• [Goal of the exercise]: Please return, with no alterations, the lines below from the very first through the one that contains "DEFINITION. The Budget".

************

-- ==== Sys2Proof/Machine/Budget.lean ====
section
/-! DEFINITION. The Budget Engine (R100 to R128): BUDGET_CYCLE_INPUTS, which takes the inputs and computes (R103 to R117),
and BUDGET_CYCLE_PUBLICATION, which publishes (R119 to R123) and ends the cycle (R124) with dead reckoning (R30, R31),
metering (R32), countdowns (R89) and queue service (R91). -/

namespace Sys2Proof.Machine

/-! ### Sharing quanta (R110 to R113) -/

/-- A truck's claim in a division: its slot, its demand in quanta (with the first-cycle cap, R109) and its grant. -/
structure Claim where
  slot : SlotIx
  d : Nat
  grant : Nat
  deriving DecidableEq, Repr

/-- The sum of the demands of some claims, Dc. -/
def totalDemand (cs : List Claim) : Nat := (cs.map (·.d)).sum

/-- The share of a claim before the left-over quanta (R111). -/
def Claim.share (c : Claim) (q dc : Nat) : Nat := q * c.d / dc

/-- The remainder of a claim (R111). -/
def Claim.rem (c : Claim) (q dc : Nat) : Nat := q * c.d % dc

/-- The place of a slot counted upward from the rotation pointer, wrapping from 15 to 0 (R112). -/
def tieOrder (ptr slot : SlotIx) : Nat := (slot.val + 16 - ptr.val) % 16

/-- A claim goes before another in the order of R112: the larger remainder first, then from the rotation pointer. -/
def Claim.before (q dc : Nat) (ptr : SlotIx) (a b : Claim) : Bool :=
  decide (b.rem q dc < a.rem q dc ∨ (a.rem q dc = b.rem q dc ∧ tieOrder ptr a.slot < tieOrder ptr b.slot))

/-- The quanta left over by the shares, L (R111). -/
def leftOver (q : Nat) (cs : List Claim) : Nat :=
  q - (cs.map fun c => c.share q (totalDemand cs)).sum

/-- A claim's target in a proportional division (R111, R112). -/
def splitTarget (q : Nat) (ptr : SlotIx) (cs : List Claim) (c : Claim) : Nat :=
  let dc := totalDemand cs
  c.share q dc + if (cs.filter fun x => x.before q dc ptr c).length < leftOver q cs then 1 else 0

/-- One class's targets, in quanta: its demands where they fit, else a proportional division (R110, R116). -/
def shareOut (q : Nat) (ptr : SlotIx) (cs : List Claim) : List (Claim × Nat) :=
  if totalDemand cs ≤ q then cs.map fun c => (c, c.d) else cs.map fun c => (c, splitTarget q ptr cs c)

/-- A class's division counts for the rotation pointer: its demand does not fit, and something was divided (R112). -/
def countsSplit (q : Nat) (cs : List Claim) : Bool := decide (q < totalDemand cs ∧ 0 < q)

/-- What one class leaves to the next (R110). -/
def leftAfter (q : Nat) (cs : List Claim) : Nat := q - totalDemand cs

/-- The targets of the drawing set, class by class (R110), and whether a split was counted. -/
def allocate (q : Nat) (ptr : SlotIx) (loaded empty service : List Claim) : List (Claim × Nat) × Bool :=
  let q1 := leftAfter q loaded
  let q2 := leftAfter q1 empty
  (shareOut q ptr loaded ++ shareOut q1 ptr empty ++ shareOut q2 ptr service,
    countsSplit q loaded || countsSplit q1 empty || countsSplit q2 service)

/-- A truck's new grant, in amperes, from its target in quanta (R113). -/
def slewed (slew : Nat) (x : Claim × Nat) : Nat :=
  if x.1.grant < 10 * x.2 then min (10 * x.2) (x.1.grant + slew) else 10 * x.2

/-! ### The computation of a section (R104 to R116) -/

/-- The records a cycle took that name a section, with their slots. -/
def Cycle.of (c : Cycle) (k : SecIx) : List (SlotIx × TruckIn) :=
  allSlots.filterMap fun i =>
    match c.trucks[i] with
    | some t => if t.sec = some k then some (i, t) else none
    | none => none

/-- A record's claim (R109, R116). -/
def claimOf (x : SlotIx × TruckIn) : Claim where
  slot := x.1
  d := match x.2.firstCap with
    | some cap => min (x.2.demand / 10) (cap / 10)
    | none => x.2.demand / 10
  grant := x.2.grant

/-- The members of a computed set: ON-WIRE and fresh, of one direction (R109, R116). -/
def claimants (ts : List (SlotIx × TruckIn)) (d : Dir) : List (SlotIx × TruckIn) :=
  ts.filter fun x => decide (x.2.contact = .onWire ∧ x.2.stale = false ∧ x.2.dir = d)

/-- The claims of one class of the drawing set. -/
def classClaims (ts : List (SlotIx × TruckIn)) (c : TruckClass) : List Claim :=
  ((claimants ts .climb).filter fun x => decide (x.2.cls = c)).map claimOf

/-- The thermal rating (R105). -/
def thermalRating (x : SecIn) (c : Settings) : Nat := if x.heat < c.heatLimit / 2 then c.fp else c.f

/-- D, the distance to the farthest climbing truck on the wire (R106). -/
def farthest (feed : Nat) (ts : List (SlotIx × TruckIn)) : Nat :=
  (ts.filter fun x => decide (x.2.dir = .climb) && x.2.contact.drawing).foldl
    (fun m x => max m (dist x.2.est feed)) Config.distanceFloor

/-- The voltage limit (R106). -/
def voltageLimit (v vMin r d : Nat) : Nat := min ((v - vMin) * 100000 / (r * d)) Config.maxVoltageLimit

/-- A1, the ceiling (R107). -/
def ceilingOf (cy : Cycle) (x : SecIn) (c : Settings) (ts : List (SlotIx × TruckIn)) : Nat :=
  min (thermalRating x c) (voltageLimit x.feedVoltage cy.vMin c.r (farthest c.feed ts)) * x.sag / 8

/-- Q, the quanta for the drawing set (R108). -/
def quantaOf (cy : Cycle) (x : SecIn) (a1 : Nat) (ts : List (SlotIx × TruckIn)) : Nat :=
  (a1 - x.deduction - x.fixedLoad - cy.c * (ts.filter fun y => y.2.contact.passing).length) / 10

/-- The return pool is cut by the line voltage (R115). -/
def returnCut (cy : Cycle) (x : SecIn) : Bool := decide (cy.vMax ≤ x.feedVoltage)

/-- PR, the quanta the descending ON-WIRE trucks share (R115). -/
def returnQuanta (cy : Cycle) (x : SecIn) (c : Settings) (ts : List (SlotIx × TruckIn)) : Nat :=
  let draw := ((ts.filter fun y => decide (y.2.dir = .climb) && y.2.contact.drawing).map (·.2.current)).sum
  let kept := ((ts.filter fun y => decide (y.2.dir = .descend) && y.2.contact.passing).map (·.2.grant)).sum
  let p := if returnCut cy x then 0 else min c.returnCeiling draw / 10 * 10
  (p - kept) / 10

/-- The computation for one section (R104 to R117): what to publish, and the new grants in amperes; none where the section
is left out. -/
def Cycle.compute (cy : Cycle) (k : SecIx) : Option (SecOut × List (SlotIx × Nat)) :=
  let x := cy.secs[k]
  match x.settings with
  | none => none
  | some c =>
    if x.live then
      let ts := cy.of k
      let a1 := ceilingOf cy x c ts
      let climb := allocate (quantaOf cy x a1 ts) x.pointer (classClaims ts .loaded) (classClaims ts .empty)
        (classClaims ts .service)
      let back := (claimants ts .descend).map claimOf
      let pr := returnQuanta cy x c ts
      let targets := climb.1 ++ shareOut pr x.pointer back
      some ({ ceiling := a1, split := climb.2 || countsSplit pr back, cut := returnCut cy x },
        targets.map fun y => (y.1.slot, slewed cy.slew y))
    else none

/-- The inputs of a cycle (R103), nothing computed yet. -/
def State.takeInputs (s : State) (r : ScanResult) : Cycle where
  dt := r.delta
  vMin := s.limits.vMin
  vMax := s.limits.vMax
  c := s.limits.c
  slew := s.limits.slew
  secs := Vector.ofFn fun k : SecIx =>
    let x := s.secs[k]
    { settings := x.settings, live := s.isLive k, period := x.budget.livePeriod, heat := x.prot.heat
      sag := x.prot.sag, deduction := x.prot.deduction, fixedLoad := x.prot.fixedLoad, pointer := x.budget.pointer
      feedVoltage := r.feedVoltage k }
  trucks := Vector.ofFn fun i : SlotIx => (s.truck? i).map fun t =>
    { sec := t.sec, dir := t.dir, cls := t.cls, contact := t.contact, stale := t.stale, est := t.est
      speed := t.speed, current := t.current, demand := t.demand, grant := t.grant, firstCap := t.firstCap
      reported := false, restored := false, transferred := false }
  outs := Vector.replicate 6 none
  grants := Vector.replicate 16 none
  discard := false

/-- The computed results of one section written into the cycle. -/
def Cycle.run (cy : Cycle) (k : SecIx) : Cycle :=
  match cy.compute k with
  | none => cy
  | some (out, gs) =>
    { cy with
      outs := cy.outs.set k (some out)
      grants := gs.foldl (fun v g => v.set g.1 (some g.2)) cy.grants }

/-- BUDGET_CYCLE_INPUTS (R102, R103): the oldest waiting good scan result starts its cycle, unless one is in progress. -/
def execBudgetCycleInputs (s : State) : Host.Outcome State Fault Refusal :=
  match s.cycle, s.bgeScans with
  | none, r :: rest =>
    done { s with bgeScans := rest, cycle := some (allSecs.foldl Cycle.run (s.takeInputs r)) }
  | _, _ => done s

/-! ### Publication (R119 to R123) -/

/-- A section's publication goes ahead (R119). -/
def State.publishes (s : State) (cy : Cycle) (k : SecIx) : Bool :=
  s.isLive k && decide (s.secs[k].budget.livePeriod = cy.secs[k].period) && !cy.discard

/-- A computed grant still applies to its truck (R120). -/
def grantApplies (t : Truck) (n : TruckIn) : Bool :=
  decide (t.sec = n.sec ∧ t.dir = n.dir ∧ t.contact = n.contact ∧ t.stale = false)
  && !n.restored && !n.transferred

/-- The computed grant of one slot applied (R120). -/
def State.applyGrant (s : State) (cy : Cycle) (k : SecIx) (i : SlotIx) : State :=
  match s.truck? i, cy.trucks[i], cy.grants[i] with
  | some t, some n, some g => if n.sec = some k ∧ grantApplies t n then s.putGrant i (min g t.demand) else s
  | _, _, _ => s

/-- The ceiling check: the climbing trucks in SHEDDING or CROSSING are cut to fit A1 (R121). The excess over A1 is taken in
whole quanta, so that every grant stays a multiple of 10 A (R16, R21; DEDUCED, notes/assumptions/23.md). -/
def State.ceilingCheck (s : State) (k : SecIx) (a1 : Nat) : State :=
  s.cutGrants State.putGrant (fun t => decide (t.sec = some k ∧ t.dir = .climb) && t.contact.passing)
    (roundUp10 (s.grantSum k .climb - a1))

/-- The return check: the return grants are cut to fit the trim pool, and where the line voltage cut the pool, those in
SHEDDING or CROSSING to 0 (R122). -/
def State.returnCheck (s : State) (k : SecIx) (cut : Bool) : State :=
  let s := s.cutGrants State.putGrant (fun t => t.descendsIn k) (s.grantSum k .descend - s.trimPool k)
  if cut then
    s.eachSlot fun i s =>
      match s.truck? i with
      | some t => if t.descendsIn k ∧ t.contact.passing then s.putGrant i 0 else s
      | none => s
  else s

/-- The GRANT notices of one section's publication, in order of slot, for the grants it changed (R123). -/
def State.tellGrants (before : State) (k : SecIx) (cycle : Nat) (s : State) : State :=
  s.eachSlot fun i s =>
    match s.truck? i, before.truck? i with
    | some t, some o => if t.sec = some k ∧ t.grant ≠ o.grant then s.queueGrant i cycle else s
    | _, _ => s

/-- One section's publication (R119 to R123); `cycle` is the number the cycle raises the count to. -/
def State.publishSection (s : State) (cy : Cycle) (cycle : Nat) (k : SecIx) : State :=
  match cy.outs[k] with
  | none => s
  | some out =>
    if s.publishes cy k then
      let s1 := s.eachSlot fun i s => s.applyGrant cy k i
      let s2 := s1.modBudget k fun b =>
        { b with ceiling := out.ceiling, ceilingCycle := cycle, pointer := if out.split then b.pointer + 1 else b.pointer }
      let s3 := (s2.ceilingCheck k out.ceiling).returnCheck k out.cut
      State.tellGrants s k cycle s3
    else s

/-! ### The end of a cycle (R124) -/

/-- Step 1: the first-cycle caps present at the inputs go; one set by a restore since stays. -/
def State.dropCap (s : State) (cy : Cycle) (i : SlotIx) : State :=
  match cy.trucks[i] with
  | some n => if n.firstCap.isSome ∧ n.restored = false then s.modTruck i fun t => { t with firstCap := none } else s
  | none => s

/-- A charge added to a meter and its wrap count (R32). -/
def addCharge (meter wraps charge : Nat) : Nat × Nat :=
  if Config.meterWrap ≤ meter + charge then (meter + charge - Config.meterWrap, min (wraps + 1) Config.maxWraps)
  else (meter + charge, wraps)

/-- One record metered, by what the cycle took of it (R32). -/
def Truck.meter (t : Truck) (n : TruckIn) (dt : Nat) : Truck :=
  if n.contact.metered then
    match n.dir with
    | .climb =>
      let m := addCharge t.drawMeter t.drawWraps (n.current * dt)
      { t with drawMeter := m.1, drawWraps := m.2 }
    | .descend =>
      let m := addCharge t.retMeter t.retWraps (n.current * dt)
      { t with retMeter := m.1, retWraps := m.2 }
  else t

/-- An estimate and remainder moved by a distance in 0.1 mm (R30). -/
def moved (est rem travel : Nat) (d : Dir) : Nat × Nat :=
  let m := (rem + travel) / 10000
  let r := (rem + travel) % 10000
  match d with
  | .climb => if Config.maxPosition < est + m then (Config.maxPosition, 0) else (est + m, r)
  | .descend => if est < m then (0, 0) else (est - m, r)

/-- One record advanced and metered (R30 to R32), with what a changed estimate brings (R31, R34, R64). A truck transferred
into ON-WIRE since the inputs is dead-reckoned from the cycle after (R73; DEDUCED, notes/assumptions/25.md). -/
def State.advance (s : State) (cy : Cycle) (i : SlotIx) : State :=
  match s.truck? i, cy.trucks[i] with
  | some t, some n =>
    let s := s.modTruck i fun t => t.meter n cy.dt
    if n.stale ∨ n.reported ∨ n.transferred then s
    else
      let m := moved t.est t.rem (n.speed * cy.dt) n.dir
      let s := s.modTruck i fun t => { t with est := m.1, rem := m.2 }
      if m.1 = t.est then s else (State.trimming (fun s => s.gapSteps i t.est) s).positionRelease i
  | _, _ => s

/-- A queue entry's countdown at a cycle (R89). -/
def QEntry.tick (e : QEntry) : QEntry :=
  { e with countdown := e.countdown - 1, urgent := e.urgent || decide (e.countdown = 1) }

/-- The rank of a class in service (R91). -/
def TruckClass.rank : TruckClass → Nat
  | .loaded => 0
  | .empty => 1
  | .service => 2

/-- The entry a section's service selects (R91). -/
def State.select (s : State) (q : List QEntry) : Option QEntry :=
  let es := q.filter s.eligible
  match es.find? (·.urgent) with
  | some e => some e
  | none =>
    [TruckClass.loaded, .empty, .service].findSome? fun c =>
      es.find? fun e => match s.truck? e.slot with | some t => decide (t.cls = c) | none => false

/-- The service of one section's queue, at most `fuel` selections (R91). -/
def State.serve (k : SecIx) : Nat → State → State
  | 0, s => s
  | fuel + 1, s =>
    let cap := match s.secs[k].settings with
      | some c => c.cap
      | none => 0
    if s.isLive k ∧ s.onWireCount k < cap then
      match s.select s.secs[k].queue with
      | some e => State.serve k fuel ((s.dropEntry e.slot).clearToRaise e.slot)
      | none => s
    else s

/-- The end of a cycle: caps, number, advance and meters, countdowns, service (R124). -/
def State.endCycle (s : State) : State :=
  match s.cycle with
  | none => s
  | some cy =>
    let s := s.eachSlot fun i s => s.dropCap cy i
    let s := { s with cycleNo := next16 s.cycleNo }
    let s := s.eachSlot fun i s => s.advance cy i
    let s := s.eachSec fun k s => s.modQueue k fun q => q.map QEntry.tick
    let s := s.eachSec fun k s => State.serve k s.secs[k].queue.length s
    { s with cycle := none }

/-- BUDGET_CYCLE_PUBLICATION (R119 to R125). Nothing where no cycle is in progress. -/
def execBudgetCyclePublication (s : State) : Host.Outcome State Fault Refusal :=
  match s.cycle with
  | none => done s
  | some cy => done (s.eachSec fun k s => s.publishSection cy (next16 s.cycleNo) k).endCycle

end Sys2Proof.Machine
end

************

• [Task answer]:
-- ==== Sys2Proof/Machine/Budget.lean ====
section
/-! DEFINITION. The Budget Engine (R100 to R128): BUDGET_CYCLE_INPUTS, which takes the inputs and computes (R103 to R117),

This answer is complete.